_WORK INSTRUCTIONS_:
Copy out the entries below exactly as they stand, but only from the line containing "<;> simp [hz]" through the line containing "hi hs, hself]".

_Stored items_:
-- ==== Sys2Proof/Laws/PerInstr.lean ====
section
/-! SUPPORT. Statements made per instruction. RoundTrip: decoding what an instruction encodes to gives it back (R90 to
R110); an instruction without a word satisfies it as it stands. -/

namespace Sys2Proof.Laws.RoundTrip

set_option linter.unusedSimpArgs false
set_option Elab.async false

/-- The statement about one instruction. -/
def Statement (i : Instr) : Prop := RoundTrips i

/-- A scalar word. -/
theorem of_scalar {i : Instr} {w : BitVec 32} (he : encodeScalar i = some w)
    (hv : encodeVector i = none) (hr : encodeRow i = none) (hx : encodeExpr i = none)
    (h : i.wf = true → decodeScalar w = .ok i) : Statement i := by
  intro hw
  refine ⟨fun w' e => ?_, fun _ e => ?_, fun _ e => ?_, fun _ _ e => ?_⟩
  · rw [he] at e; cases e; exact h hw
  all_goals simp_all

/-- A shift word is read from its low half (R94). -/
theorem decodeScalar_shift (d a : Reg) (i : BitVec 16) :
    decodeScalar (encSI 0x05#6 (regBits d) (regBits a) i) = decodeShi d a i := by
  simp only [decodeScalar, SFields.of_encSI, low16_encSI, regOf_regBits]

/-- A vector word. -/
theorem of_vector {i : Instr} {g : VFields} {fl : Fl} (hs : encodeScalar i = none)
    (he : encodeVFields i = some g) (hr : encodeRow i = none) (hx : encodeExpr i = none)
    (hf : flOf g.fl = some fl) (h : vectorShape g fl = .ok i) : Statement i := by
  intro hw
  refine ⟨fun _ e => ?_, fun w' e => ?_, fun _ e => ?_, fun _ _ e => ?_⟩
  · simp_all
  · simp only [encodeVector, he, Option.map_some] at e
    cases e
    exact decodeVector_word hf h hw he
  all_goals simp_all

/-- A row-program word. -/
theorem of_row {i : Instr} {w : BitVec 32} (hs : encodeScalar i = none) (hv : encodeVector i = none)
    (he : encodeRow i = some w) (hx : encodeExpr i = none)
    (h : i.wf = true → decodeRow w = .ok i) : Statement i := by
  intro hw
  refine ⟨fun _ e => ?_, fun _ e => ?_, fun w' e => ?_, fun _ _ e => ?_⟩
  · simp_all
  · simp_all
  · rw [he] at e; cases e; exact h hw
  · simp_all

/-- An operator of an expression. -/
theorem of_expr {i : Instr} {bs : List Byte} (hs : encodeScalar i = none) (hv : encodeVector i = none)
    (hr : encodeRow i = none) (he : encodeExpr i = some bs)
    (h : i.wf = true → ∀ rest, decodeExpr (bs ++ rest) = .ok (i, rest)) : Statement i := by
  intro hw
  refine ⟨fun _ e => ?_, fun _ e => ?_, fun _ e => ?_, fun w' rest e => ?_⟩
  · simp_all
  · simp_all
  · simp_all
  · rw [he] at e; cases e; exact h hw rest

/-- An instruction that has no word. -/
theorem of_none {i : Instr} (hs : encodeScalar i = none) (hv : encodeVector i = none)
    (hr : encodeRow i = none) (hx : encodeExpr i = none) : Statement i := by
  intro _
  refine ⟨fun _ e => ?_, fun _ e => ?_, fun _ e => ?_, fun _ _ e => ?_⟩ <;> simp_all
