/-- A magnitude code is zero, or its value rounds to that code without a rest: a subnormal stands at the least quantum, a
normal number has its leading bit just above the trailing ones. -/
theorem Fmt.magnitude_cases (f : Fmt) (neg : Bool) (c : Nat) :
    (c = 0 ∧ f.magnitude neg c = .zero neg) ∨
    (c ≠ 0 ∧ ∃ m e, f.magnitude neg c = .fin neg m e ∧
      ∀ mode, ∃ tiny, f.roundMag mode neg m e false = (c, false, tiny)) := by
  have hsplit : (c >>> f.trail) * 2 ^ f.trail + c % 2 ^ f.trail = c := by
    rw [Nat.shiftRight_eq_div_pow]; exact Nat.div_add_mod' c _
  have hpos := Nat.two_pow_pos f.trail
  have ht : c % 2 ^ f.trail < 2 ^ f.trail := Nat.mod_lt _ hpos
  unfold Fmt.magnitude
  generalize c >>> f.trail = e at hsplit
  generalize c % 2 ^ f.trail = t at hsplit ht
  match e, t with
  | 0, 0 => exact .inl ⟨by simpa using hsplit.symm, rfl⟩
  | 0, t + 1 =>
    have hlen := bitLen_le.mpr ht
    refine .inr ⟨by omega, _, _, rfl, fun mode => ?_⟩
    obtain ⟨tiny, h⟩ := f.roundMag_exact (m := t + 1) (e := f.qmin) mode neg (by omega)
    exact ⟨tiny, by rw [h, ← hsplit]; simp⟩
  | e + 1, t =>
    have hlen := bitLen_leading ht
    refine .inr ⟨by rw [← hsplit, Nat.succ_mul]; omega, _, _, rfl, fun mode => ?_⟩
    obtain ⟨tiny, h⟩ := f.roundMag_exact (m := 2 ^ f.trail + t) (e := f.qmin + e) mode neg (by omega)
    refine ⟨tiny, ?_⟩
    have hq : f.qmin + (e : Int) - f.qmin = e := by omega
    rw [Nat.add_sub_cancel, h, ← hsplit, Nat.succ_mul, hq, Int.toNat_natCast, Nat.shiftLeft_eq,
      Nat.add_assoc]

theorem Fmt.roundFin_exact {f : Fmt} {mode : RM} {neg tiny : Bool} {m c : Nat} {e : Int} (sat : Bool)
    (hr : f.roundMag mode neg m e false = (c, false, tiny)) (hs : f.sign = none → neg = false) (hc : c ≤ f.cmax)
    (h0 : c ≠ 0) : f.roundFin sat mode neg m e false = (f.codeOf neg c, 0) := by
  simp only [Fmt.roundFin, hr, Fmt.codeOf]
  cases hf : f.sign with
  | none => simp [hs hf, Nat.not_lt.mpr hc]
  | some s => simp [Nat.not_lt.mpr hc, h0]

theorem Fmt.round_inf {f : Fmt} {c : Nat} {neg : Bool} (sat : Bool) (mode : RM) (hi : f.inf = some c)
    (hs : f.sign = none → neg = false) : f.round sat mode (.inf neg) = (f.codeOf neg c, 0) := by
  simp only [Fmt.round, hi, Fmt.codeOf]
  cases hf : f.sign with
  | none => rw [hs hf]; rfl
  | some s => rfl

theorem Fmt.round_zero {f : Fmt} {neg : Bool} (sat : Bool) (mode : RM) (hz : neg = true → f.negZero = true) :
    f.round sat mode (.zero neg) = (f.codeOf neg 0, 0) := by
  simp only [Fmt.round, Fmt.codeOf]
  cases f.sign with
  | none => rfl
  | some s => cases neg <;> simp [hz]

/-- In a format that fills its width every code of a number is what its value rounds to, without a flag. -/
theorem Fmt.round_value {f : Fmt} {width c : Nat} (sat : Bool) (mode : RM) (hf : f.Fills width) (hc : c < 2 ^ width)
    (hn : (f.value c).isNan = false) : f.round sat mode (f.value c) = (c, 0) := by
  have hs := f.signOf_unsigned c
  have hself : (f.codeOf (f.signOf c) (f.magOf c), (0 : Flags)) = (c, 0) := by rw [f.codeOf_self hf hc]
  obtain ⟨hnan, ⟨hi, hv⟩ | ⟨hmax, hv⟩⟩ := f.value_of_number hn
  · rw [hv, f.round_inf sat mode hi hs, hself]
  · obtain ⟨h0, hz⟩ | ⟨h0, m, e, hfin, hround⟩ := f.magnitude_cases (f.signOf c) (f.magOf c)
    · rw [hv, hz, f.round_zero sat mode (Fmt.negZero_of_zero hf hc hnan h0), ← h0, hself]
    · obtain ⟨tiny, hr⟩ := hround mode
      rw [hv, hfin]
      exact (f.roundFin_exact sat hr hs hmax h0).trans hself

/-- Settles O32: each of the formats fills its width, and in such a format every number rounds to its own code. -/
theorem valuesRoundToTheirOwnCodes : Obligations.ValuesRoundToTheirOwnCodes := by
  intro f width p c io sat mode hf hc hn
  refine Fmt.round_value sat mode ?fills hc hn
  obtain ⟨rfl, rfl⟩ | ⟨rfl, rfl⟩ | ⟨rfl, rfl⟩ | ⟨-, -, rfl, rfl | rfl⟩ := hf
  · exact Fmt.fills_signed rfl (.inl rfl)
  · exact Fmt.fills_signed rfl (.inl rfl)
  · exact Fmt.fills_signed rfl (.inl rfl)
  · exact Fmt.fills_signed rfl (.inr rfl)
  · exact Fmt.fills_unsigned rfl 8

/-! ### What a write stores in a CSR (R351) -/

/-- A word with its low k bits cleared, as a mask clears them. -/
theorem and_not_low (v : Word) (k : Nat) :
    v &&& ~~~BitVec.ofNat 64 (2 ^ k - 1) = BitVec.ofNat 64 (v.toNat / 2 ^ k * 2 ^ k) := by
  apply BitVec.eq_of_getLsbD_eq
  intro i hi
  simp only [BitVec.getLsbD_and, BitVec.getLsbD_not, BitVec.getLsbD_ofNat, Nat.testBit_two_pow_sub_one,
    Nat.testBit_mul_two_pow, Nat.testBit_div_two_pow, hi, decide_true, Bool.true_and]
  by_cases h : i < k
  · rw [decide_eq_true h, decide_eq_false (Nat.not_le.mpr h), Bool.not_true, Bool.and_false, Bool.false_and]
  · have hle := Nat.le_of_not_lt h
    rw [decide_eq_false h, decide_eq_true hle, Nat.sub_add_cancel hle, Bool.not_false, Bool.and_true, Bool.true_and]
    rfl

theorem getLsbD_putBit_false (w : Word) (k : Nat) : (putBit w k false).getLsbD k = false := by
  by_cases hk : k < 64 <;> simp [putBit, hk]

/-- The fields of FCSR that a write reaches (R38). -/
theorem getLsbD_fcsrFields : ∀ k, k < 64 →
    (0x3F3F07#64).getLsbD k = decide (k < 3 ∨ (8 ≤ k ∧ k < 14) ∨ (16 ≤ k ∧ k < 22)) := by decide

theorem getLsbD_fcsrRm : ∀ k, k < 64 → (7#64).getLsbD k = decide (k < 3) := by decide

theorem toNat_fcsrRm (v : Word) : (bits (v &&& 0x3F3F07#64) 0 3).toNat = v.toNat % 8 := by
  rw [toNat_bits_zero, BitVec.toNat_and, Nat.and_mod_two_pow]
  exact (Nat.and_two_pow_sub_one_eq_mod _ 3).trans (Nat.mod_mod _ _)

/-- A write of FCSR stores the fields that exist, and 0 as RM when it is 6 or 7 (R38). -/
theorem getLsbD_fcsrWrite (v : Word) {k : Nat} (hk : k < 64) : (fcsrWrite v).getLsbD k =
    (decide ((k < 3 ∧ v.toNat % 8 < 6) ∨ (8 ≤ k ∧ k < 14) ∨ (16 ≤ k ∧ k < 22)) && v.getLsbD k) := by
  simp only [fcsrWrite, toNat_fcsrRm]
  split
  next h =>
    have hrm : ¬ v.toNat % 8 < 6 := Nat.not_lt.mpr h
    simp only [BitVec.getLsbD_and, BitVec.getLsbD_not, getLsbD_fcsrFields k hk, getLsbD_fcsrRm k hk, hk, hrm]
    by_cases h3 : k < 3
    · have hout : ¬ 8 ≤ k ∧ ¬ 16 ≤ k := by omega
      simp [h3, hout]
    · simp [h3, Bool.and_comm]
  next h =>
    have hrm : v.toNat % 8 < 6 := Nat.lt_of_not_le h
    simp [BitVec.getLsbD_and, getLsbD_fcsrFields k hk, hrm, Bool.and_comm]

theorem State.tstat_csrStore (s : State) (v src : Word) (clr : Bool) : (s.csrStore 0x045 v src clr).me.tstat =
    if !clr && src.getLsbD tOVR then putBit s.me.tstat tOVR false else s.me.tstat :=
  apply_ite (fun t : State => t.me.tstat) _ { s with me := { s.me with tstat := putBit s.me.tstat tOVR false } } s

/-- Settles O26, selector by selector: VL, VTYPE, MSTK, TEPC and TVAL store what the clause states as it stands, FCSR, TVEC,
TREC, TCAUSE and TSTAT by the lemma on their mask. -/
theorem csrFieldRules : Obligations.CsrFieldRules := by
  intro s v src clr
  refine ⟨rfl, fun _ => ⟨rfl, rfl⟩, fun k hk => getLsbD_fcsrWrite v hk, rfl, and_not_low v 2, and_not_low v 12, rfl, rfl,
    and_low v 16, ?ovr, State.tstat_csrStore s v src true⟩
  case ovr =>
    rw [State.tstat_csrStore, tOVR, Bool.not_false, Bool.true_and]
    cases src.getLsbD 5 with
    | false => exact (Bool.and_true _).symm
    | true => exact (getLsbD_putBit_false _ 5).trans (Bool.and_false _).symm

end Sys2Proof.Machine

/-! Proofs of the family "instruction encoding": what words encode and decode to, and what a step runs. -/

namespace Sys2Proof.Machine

_EXPECTED ANSWER_:
  | some s => cases neg <;> simp [hz]

/-- In a format that fills its width every code of a number is what its value rounds to, without a flag. -/
theorem Fmt.round_value {f : Fmt} {width c : Nat} (sat : Bool) (mode : RM) (hf : f.Fills width) (hc : c < 2 ^ width)
    (hn : (f.value c).isNan = false) : f.round sat mode (f.value c) = (c, 0) := by
  have hs := f.signOf_unsigned c
  have hself : (f.codeOf (f.signOf c) (f.magOf c), (0 : Flags)) = (c, 0) := by rw [f.codeOf_self hf hc]
  obtain ⟨hnan, ⟨hi, hv⟩ | ⟨hmax, hv⟩⟩ := f.value_of_number hn
  · rw [hv, f.round_inf sat mode hi hs, hself]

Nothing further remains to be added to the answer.